Restoring those pianos to their full beauty can be a painstaking process, as one quickly discovers when touring the sprawling restoration facility of Faust Harrison Pianos in Dobbs Ferry, New York, where each aspect of piano rebuilding warrants its own room. There is a lot to consider. "Take the hammers," explains Sara Faust; "they each have to hit the strings at the optimum point for sound production. Yet if they are placed optimally, you may not see a perfectly straight hammer line, but something that resembles a gentle roller coaster, particularly in the third register. Sometimes technicians try to compensate for a weak sound by putting extra lacquer on the hammers, but the right answer is often not lacquer at all, but to make an adjustment to the strike point. Indeed, minimally lacquered Steinway hammers have a special beauty that should be preserved whenever possible. A new hammer may start out like a closed rosebud, but as it is played it hardens naturally from compression, and the sound opens up and blossoms.

"And new hammers have more wood than old ones," she continues, "so we sometimes remove some wood, changing the mass and shape of the hammers, to clarify the sound. Why do we drive ourselves crazy in this way? Because when you have a well-crafted hammer, the piano can sound both more beautiful and more powerful at the same time."

In the "rubbing room," a series of sandings, using finer and finer materials, ensures a beautiful cabinet surface. But there are dangers here as well: in the wrong hands, important cabinet details in a vintage art-case instrument can be lost. A good restorer will bring them back.

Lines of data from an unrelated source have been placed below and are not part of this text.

/-- A form with its fields in the order of word 0 from the top, then word 1: ext, b, a, d, type, immediate; COLD, YIELD, NEG and p6 set (R47, R48). -/
def tM (e b a d t i : Nat) : MForm := ⟨BitVec.ofNat 5 e, BitVec.ofNat 5 b, BitVec.ofNat 5 a, BitVec.ofNat 5 d, BitVec.ofNat 8 t, BitVec.ofNat 16 i, true, true, true, 6, none⟩
/-! Every M form: word 1 and word 0 written from the grid of R51 and the fields of R47 and R48. -/
def words0 : List (Nat × Instr) := [
  (0x0000003E1B555001, .add (tM 3 13 10 21 0x0 0x0)), (0x0000003E1B555005, .sub (tM 3 13 10 21 0x0 0x0)),
  (0x0000003E1B555009, .and (tM 3 13 10 21 0x0 0x0)), (0x0000003E1B55500D, .or (tM 3 13 10 21 0x0 0x0)),
  (0x0000003E1B555011, .xor (tM 3 13 10 21 0x0 0x0)), (0x0000003E1B555015, .andn (tM 3 13 10 21 0x0 0x0)),
  (0x0000003E1B555019, .shl (tM 3 13 10 21 0x0 0x0)), (0x0000003E1B55501D, .shr (tM 3 13 10 21 0x0 0x0)),
  (0x0000003E1B555021, .sar (tM 3 13 10 21 0x0 0x0)), (0x0000003E1B555025, .rot (tM 3 13 10 21 0x0 0x0)),
  (0x0000003E1B555029, .min (tM 3 13 10 21 0x0 0x0)), (0x0000003E1B55502D, .max (tM 3 13 10 21 0x0 0x0)),
  (0x0000003E10155031, .abs (tM 2 0 10 21 0x0 0x0)), (0x0000003E10155035, .neg (tM 2 0 10 21 0x0 0x0)),
  (0x0005003E1B555039, .sel (tM 3 13 10 21 0x0 0x5)), (0x0000003E1815503D, .mov (tM 3 0 10 21 0x0 0x0)),
  (0x1230003E00015041, .ldi (tM 0 0 0 21 0x0 0x1230)), (0x1230003E00155045, .ldhi (tM 0 0 10 21 0x0 0x1230))]
theorem test_words_class_0 : ∀ x ∈ words0, decodeTableWord 64 x.1 = some x.2 := by decide
def words1 : List (Nat × Instr) := [
  (0x0000003E1B555101, .mul (tM 3 13 10 21 0x0 0x0)), (0x0000003E1B555105, .mulh (tM 3 13 10 21 0x0 0x0)),
  (0x0000003E1B555109, .div (tM 3 13 10 21 0x0 0x0)), (0x0000003E1B55510D, .rem (tM 3 13 10 21 0x0 0x0)),
  (0x0000003E1B555111, .madd (tM 3 13 10 21 0x0 0x0)), (0x0000003E18155115, .clz (tM 3 0 10 21 0x0 0x0)),
  (0x0000003E18155119, .ctz (tM 3 0 10 21 0x0 0x0)), (0x0000003E1815511D, .popc (tM 3 0 10 21 0x0 0x0)),
  (0x0000003E18155121, .brev (tM 3 0 10 21 0x0 0x0)), (0x0000003E18155125, .bswap (tM 3 0 10 21 0x0 0x0)),
  (0x0043003E08155129, .bfx (tM 1 0 10 21 0x0 0x43)), (0x0043003E0015512D, .bfi (tM 0 0 10 21 0x0 0x43))]
theorem test_words_class_1 : ∀ x ∈ words1, decodeTableWord 64 x.1 = some x.2 := by decide
def words2 : List (Nat × Instr) := [
  (0x0000003E00155201, .cbase (tM 0 0 10 21 0x0 0x0)), (0x0000003E00155205, .clen (tM 0 0 10 21 0x0 0x0)),
  (0x0000003E00155209, .cperm (tM 0 0 10 21 0x0 0x0)), (0x0000003E0015520D, .ctag (tM 0 0 10 21 0x0 0x0)),
  (0x0000003E03555211, .cbnd (tM 0 13 10 21 0x0 0x0)), (0x0000003E03555215, .cbndx (tM 0 13 10 21 0x0 0x0)),
  (0x0000003E03555219, .cinc (tM 0 13 10 21 0x0 0x0)), (0x0000003E0355521D, .cset (tM 0 13 10 21 0x0 0x0)),
  (0x0000003E03555221, .cand (tM 0 13 10 21 0x0 0x0)), (0x0000003E00155225, .cclr (tM 0 0 10 21 0x0 0x0)),
  (0x0000003E03555229, .csub (tM 0 13 10 21 0x0 0x0)), (0x0000003E0015522D, .cmov (tM 0 0 10 21 0x0 0x0))]
theorem test_words_class_2 : ∀ x ∈ words2, decodeTableWord 64 x.1 = some x.2 := by decide
def words3 : List (Nat × Instr) := [
  (0x0000003E1B545301, .cmp (tM 3 13 10 5 0x0 0x0)), (0x0000003E1B545305, .fcmp (tM 3 13 10 5 0x0 0x0)),
  (0x0000003E18CC5309, .pand (tM 3 3 6 5 0x0 0x0)), (0x0000003E18CC530D, .por (tM 3 3 6 5 0x0 0x0)),
  (0x0000003E18CC5311, .pxor (tM 3 3 6 5 0x0 0x0)), (0x0000003E000C5315, .pnot (tM 0 0 6 5 0x0 0x0)),
  (0x0000003E00015319, .pget (tM 0 0 0 21 0x0 0x0)), (0x0043003E0014031D, .pfrom (tM 0 0 10 0 0x0 0x43))]
theorem test_words_class_3 : ∀ x ∈ words3, decodeTableWord 64 x.1 = some x.2 := by decide
def words4 : List (Nat × Instr) := [
  (0x1230003E00000401, .bra (tM 0 0 0 0 0x0 0x1230)), (0x1230003E00140405, .jmp (tM 0 0 10 0 0x0 0x1230)),
  (0x1230003E00000409, .call (tM 0 0 0 0 0x0 0x1230)), (0x0000003E0014040D, .callr (tM 0 0 10 0 0x0 0x0)),
  (0x0000003E00000411, .ret (tM 0 0 0 0 0x0 0x0)), (0x1230003E00015415, .loop (tM 0 0 0 21 0x0 0x1230)),
  (0x0000003E00000419, .nop (tM 0 0 0 0 0x0 0x0))]
theorem test_words_class_4 : ∀ x ∈ words4, decodeTableWord 64 x.1 = some x.2 := by decide
def words5 : List (Nat × Instr) := [
  (0x0000003E53555501, .fadd (tM 10 13 10 21 0x0 0x0)), (0x0000003E53555505, .fsub (tM 10 13 10 21 0x0 0x0)),
  (0x0000003E53555509, .fmul (tM 10 13 10 21 0x0 0x0)), (0x0000003E5355550D, .ffma (tM 10 13 10 21 0x0 0x0)),
  (0x0000003E53555511, .fdiv (tM 10 13 10 21 0x0 0x0)), (0x0000003E50155515, .fsqrt (tM 10 0 10 21 0x0 0x0)),
  (0x0000003E03555519, .fmin (tM 0 13 10 21 0x0 0x0)), (0x0000003E0355551D, .fmax (tM 0 13 10 21 0x0 0x0)),
  (0x0000003E03555521, .fminn (tM 0 13 10 21 0x0 0x0)), (0x0000003E03555525, .fmaxn (tM 0 13 10 21 0x0 0x0)),
  (0x0000003E00155529, .fabs (tM 0 0 10 21 0x0 0x0)), (0x0000003E0015552D, .fneg (tM 0 0 10 21 0x0 0x0)),
  (0x0000113E50155531, .fcvt (tM 10 0 10 21 0x11 0x0)), (0x0000053E50155535, .fcvti (tM 10 0 10 21 0x5 0x0)),
  (0x0000053E50155539, .icvtf (tM 10 0 10 21 0x5 0x0)), (0x0000003E0015553D, .fclass (tM 0 0 10 21 0x0 0x0))]
theorem test_words_class_5 : ∀ x ∈ words5, decodeTableWord 64 x.1 = some x.2 := by decide
def words6 : List (Nat × Instr) := [
  (0x1230113E18155601, .ld (tM 3 0 10 21 0x11 0x1230)), (0x1230063E1B540605, .st (tM 3 13 10 0 0x6 0x1230)),
  (0x1230003E00155609, .ldc (tM 0 0 10 21 0x0 0x1230)), (0x1230003E0354060D, .stc (tM 0 13 10 0 0x0 0x1230)),
  (0x1230003E18155611, .ldlu (tM 3 0 10 21 0x0 0x1230)), (0x1230003E0014C615, .ld64 (tM 0 0 10 12 0x0 0x1230)),
  (0x1230003E05140619, .st64 (tM 0 20 10 0 0x0 0x1230)), (0x1230003E0015561D, .ldfe (tM 0 0 10 21 0x0 0x1230)),
  (0x1230003E00155621, .ldff (tM 0 0 10 21 0x0 0x1230)), (0x1230003E03540625, .stfe (tM 0 13 10 0 0x0 0x1230)),
  (0x1230003E03540629, .stff (tM 0 13 10 0 0x0 0x1230)), (0x1230003E0814062D, .feset (tM 1 0 10 0 0x0 0x1230)),
  (0x1230003E00155631, .feget (tM 0 0 10 21 0x0 0x1230)), (0x1230003E08140635, .pref (tM 1 0 10 0 0x0 0x1230)),
  (0x1230003E00140639, .wbl (tM 0 0 10 0 0x0 0x1230)), (0x1230003E0014063D, .invl (tM 0 0 10 0 0x0 0x1230))]
theorem test_words_class_6 : ∀ x ∈ words6, decodeTableWord 64 x.1 = some x.2 := by decide
def words7 : List (Nat × Instr) := [
  (0x1230113E1B555701, .amo (tM 3 13 10 21 0x11 0x1230)), (0x1230113E1B555705, .cas (tM 3 13 10 21 0x11 0x1230)),
  (0x1230113E1B555709, .famo (tM 3 13 10 21 0x11 0x1230)), (0x1230243E1B54070D, .red (tM 3 13 10 0 0x24 0x1230)),
  (0x0000003E10000711, .fence (tM 2 0 0 0 0x0 0x0)), (0x0000003E00000715, .drainst (tM 0 0 0 0 0x0 0x0)),
  (0x1230003E03545719, .waita (tM 0 13 10 5 0x0 0x1230))]
theorem test_words_class_7 : ∀ x ∈ words7, decodeTableWord 64 x.1 = some x.2 := by decide
def words8 : List (Nat × Instr) := [
  (0x0005003E0C955801, .spawn (tM 1 18 10 21 0x0 0x5)), (0x0000003E00000805, .endStrand (tM 0 0 0 0 0x0 0x0)),
  (0x0000003E00000809, .yield (tM 0 0 0 0 0x0 0x0)), (0x1230003E0814080D, .suspend (tM 1 0 10 0 0x0 0x1230)),
  (0x0821003E0B540811, .rfork (tM 1 13 10 0 0x0 0x821)), (0x0000003E00140815, .join (tM 0 0 10 0 0x0 0x0)),
  (0x0000003E18015819, .arrive (tM 3 0 0 21 0x0 0x0)), (0x0000003E1814081D, .waitb (tM 3 0 10 0 0x0 0x0)),
  (0x0000003E03555821, .domsetNew (tM 0 13 10 21 0x0 0x0)), (0x0000013E18145821, .domsetEnter (tM 3 0 10 5 0x1 0x0)),
  (0x0000023E18005821, .domsetLeave (tM 3 0 0 5 0x2 0x0)), (0x0000003E00155825, .ticket (tM 0 0 10 21 0x0 0x0)),
  (0x0821003E23540829, .waittk (tM 4 13 10 0 0x0 0x821)), (0x0000003E0014082D, .serve (tM 0 0 10 0 0x0 0x0)),
  (0x0000003E08155831, .qmap (tM 1 0 10 21 0x0 0x0))]
theorem test_words_class_8 : ∀ x ∈ words8, decodeTableWord 64 x.1 = some x.2 := by decide
def words9 : List (Nat × Instr) := [
  (0x1230113E53555901, .vadd (tM 10 13 10 21 0x11 0x1230)), (0x1230113E53555905, .vsub (tM 10 13 10 21 0x11 0x1230)),
  (0x1230113E53555909, .vmul (tM 10 13 10 21 0x11 0x1230)), (0x1230113E5355590D, .vfma (tM 10 13 10 21 0x11 0x1230)),
  (0x1230113E53555911, .vdiv (tM 10 13 10 21 0x11 0x1230)), (0x1230113E53555915, .vmin (tM 10 13 10 21 0x11 0x1230)),
  (0x1230113E53555919, .vmax (tM 10 13 10 21 0x11 0x1230)), (0x1230113E5355591D, .vminn (tM 10 13 10 21 0x11 0x1230)),
  (0x1230113E53555921, .vmaxn (tM 10 13 10 21 0x11 0x1230)), (0x0200113E50155925, .vabs (tM 10 0 10 21 0x11 0x200)),
  (0x0200113E50155929, .vneg (tM 10 0 10 21 0x11 0x200)), (0x0200113E5355592D, .vclamp (tM 10 13 10 21 0x11 0x200)),
  (0x1230113E1B555931, .vsel (tM 3 13 10 21 0x11 0x1230)), (0x1230113E1B555935, .vcmp (tM 3 13 10 21 0x11 0x1230)),
  (0x1230053E03555939, .vand (tM 0 13 10 21 0x5 0x1230)), (0x1230053E0355593D, .vor (tM 0 13 10 21 0x5 0x1230)),
  (0x1230053E03555941, .vxor (tM 0 13 10 21 0x5 0x1230)), (0x1230053E03555945, .vshl (tM 0 13 10 21 0x5 0x1230)),
  (0x1230053E03555949, .vshr (tM 0 13 10 21 0x5 0x1230))]
theorem test_words_class_9 : ∀ x ∈ words9, decodeTableWord 64 x.1 = some x.2 := by decide
def wordsA : List (Nat × Instr) := [
  (0x0200113E00155A01, .vexp2 (tM 0 0 10 21 0x11 0x200)), (0x0200113E00155A05, .vexp (tM 0 0 10 21 0x11 0x200)),
  (0x0200113E00155A09, .vlog2 (tM 0 0 10 21 0x11 0x200)), (0x0200113E00155A0D, .vlog (tM 0 0 10 21 0x11 0x200)),
  (0x0200113E50155A11, .vrcp (tM 10 0 10 21 0x11 0x200)), (0x0200113E00155A15, .vrsqrt (tM 0 0 10 21 0x11 0x200)),
  (0x0200113E50155A19, .vsqrt (tM 10 0 10 21 0x11 0x200)), (0x0200113E00155A1D, .vtanh (tM 0 0 10 21 0x11 0x200)),
  (0x0200113E00155A21, .vsigm (tM 0 0 10 21 0x11 0x200)), (0x0200113E50155A25, .vcvt (tM 10 0 10 21 0x11 0x200)),
  (0x0200243E50155A29, .vquant (tM 10 0 10 21 0x24 0x200)), (0x1230113E50155A2D, .vreduce (tM 10 0 10 21 0x11 0x1230)),
  (0x1230113E50155A31, .vscan (tM 10 0 10 21 0x11 0x1230)), (0x1230113E03555A35, .vgather (tM 0 13 10 21 0x11 0x1230)),
  (0x1230113E03555A39, .vscatter (tM 0 13 10 21 0x11 0x1230)), (0x0200113E00155A3D, .vcopy (tM 0 0 10 21 0x11 0x200)),
  (0x0000113E50155A41, .vfill (tM 10 0 10 21 0x11 0x0)), (0x0000053E00015A45, .vrand (tM 0 0 0 21 0x5 0x0)),
  (0x1230003E00149A49, .shld (tM 0 0 10 9 0x0 0x1230)), (0x1230003E02D40A4D, .shst (tM 0 11 10 0 0x0 0x1230)),
  (0x1230053E00149A51, .shset (tM 0 0 10 9 0x5 0x1230))]
theorem test_words_class_A : ∀ x ∈ wordsA, decodeTableWord 64 x.1 = some x.2 := by decide
def wordsB : List (Nat × Instr) := [
  (0x0000003E05015B01, .sendcmd (tM 0 20 0 21 0x0 0x0)), (0x1230003E03555B05, .tlwait (tM 0 13 10 21 0x0 0x1230)),
  (0x1230003E08155B09, .tlread (tM 1 0 10 21 0x0 0x1230)), (0x1230003E08155B0D, .tlsig (tM 1 0 10 21 0x0 0x1230)),
  (0x1230023E00140B11, .tlclr (tM 0 0 10 0 0x2 0x1230)), (0x0000003E03401B15, .mtcw (tM 0 13 0 1 0x0 0x0)),
  (0x0000003E00055B19, .mtcr (tM 0 0 2 21 0x0 0x0))]
theorem test_words_class_B : ∀ x ∈ wordsB, decodeTableWord 64 x.1 = some x.2 := by decide
def wordsC : List (Nat × Instr) := [
  (0x0005113E18155C01, .rld (tM 3 0 10 21 0x11 0x5)), (0x0000063E1B540C05, .rst (tM 3 13 10 0 0x6 0x0)),
  (0x0005113E1B555C09, .ramo (tM 3 13 10 21 0x11 0x5)), (0x0043113E03555C0D, .rcas (tM 0 13 10 21 0x11 0x43)),
  (0x0000003E00000C11, .rack (tM 0 0 0 0 0x0 0x0)), (0x0000003E00015C15, .rstat (tM 0 0 0 21 0x0 0x0)),
  (0x0000003E05015C19, .coll (tM 0 20 0 21 0x0 0x0)), (0x0005003E05155C1D, .launch (tM 0 20 10 21 0x0 0x5))]
theorem test_words_class_C : ∀ x ∈ wordsC, decodeTableWord 64 x.1 = some x.2 := by decide
def wordsD : List (Nat × Instr) := [
  (0x1230003E00000D01, .trap (tM 0 0 0 0 0x0 0x1230)), (0x0000003E00140D05, .eret (tM 0 0 10 0 0x0 0x0)),
  (0x0821003E00015D09, .csrr (tM 0 0 0 21 0x0 0x821)), (0x0821003E00140D0D, .csrw (tM 0 0 10 0 0x0 0x821)),
  (0x0821003E00155D11, .csrx (tM 0 0 10 21 0x0 0x821)), (0x0000003E00000D15, .stretry (tM 0 0 0 0 0x0 0x0)),
  (0x0000003E00000D19, .stdrop (tM 0 0 0 0 0x0 0x0)), (0x0000003E18000D1D, .killdom (tM 3 0 0 0 0x0 0x0)),
  (0x0000003E00140D21, .seedw (tM 0 0 10 0 0x0 0x0)), (0x0010003E00015D25, .seedr (tM 0 0 0 21 0x0 0x10)),
  (0x0000023E08000D29, .tlbinv (tM 1 0 0 0 0x2 0x0))]
theorem test_words_class_D : ∀ x ∈ wordsD, decodeTableWord 64 x.1 = some x.2 := by decide
def wordsE : List (Nat × Instr) := [
  (0x0000003E08015E01, .tsread (tM 1 0 0 21 0x0 0x0)), (0x0000003E00155E05, .perfrd (tM 0 0 10 21 0x0 0x0)),
  (0x0000003E00140E09, .tracev (tM 0 0 10 0 0x0 0x0)), (0x0000003E00000E0D, .brk (tM 0 0 0 0 0x0 0x0)),
  (0x0821003E00000E11, .logmark (tM 0 0 0 0 0x0 0x821))]
theorem test_words_class_E : ∀ x ∈ wordsE, decodeTableWord 64 x.1 = some x.2 := by decide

It all has to be done with a light touch, inside and out. At A.C. Pianocraft, in New York City, owner Alexander Kostakis explains that "The instrument will tell me what to do. I have to keep everything in perspective. Each instrument has a personality, or 'soul.' We have restored all the American and European brands of yesteryear—Steinways, Mason & Hamlins, Bechsteins, Blüthners, Pleyels, Knabes, Chickerings. Each one is different, and the experience has made us better mechanics, more versatile.